WHAT THE TASK REQUIRES >>
Write out exactly the lines from the start of the entries through the one that contains "exact notify (s := s.enqueue", including both.
---------- DATA TO EXAMINE ----------
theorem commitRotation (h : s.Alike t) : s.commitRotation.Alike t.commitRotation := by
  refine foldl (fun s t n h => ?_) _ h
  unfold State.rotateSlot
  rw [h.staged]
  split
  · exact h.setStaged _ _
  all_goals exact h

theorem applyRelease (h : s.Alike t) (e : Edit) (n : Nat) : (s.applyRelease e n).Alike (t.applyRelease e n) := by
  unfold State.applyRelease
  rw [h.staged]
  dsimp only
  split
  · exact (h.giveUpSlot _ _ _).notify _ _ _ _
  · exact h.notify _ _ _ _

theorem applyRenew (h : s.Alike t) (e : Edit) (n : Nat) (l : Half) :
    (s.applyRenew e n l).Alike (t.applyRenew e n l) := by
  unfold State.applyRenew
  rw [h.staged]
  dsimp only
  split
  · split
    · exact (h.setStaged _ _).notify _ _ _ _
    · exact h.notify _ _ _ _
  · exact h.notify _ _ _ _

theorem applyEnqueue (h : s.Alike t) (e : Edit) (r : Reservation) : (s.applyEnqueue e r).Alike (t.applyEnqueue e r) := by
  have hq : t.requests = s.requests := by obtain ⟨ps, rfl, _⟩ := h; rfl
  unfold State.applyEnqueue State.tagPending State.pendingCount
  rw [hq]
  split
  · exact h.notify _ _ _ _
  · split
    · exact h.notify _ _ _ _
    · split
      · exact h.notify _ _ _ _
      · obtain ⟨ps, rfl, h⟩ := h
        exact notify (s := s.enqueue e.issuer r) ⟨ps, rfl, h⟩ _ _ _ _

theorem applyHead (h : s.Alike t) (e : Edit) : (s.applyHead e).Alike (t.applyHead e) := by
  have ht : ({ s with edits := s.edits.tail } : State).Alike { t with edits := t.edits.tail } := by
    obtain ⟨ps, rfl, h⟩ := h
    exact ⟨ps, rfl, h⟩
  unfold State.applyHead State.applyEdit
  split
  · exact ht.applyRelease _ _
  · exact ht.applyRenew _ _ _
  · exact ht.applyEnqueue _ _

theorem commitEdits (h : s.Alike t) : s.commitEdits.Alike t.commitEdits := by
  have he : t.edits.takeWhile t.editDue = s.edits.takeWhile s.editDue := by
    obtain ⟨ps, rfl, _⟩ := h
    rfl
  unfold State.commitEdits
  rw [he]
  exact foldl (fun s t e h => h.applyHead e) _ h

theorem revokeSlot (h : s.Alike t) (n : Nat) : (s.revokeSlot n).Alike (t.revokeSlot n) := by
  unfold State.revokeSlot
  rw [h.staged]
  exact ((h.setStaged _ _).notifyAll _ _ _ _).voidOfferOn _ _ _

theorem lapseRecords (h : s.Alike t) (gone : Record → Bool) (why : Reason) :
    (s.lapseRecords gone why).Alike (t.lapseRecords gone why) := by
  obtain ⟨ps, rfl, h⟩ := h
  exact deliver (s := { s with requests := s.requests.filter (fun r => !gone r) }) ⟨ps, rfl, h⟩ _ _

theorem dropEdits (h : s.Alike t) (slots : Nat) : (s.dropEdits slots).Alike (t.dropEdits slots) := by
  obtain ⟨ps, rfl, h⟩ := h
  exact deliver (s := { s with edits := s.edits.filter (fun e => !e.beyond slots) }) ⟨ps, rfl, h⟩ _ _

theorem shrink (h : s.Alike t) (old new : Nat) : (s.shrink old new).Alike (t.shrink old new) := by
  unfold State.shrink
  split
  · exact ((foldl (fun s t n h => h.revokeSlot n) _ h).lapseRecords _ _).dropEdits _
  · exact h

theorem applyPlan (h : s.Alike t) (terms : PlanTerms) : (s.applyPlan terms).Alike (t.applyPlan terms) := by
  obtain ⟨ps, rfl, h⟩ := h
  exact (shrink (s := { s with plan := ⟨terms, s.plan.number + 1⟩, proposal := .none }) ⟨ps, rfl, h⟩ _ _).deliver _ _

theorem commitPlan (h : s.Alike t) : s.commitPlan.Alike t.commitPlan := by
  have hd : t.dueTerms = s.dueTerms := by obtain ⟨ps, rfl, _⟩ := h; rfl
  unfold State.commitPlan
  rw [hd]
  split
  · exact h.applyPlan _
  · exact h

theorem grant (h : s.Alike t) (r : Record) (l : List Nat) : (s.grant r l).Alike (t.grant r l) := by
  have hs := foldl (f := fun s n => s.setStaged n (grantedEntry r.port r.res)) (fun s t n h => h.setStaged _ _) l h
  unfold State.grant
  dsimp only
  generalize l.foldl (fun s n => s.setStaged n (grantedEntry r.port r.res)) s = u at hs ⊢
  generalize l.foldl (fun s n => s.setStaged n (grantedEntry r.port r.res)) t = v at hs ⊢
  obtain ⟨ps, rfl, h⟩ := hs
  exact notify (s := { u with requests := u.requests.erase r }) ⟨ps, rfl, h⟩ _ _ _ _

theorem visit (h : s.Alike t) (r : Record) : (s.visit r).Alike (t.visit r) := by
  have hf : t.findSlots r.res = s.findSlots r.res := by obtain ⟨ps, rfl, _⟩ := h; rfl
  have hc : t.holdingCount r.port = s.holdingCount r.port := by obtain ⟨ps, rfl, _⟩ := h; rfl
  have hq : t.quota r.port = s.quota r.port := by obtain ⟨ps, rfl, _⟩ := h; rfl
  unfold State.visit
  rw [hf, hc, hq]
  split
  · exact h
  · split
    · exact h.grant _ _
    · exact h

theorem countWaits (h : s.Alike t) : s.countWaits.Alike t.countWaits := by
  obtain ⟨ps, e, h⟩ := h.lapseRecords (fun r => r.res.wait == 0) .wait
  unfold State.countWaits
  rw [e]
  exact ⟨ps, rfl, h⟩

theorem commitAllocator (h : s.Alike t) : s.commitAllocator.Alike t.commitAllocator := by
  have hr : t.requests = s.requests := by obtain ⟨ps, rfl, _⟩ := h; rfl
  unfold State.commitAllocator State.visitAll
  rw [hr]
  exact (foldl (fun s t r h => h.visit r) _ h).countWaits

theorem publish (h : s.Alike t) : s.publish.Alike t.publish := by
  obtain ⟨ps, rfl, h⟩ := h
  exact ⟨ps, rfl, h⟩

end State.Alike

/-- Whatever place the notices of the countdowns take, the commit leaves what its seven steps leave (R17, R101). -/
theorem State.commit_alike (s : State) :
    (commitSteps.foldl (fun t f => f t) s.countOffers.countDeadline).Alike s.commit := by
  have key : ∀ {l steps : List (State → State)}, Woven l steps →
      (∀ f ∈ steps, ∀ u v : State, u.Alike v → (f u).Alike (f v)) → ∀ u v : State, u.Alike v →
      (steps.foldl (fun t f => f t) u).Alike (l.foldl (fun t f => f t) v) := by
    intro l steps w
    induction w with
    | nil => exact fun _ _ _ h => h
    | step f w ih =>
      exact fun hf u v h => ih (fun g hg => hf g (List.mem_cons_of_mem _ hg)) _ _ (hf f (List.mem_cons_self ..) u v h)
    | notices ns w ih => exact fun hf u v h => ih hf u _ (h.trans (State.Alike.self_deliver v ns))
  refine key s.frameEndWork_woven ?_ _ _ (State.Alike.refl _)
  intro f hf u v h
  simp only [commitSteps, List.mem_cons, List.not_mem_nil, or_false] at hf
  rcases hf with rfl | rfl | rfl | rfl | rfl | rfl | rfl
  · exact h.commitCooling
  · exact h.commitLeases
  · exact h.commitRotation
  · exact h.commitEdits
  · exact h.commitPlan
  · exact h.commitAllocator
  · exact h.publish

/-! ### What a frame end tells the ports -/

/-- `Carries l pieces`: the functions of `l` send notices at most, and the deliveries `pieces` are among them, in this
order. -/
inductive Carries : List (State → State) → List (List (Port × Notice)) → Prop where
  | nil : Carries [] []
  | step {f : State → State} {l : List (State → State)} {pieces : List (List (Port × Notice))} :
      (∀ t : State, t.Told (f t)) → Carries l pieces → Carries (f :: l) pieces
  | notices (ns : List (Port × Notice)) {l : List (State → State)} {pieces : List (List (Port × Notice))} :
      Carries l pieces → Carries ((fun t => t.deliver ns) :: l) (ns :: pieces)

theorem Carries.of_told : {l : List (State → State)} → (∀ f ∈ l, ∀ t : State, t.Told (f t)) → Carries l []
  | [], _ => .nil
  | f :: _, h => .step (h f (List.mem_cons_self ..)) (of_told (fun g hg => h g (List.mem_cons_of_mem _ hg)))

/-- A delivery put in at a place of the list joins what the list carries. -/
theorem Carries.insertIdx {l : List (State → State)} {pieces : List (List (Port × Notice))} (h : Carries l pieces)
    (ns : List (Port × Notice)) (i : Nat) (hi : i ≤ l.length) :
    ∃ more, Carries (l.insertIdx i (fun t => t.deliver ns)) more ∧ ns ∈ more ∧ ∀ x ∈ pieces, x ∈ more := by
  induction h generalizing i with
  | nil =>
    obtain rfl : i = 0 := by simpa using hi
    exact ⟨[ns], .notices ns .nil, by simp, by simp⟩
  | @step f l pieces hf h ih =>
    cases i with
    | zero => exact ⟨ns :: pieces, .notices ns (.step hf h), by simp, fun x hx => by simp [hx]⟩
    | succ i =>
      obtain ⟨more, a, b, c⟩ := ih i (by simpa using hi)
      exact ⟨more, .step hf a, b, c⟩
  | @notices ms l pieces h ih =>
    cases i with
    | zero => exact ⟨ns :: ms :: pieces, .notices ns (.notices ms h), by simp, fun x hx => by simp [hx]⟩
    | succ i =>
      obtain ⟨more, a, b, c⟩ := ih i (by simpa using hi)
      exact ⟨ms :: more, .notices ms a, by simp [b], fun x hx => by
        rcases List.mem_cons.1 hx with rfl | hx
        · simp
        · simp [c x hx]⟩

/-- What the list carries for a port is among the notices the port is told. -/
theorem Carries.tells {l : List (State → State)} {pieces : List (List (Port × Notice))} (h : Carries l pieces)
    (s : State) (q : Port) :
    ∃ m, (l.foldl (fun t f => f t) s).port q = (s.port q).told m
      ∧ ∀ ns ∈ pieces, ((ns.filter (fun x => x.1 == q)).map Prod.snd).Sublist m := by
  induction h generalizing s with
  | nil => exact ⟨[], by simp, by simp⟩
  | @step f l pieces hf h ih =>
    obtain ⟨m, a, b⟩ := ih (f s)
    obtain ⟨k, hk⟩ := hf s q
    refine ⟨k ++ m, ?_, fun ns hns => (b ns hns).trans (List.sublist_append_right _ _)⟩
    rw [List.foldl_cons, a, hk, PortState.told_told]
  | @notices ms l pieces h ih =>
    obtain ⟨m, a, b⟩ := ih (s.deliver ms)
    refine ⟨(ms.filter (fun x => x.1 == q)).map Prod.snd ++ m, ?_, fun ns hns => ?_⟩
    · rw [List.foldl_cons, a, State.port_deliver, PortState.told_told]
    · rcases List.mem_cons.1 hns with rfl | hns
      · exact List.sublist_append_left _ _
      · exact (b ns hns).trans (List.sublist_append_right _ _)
----------
RESULT >>
theorem commitRotation (h : s.Alike t) : s.commitRotation.Alike t.commitRotation := by
  refine foldl (fun s t n h => ?_) _ h
  unfold State.rotateSlot
  rw [h.staged]
  split
  · exact h.setStaged _ _
  all_goals exact h

theorem applyRelease (h : s.Alike t) (e : Edit) (n : Nat) : (s.applyRelease e n).Alike (t.applyRelease e n) := by
  unfold State.applyRelease
  rw [h.staged]
  dsimp only
  split
  · exact (h.giveUpSlot _ _ _).notify _ _ _ _
  · exact h.notify _ _ _ _

theorem applyRenew (h : s.Alike t) (e : Edit) (n : Nat) (l : Half) :
    (s.applyRenew e n l).Alike (t.applyRenew e n l) := by
  unfold State.applyRenew
  rw [h.staged]
  dsimp only
  split
  · split
    · exact (h.setStaged _ _).notify _ _ _ _
    · exact h.notify _ _ _ _
  · exact h.notify _ _ _ _

theorem applyEnqueue (h : s.Alike t) (e : Edit) (r : Reservation) : (s.applyEnqueue e r).Alike (t.applyEnqueue e r) := by
  have hq : t.requests = s.requests := by obtain ⟨ps, rfl, _⟩ := h; rfl
  unfold State.applyEnqueue State.tagPending State.pendingCount
  rw [hq]
  split
  · exact h.notify _ _ _ _
  · split
    · exact h.notify _ _ _ _
    · split
      · exact h.notify _ _ _ _
      · obtain ⟨ps, rfl, h⟩ := h
        exact notify (s := s.enqueue e.issuer r) ⟨ps, rfl, h⟩ _ _ _ _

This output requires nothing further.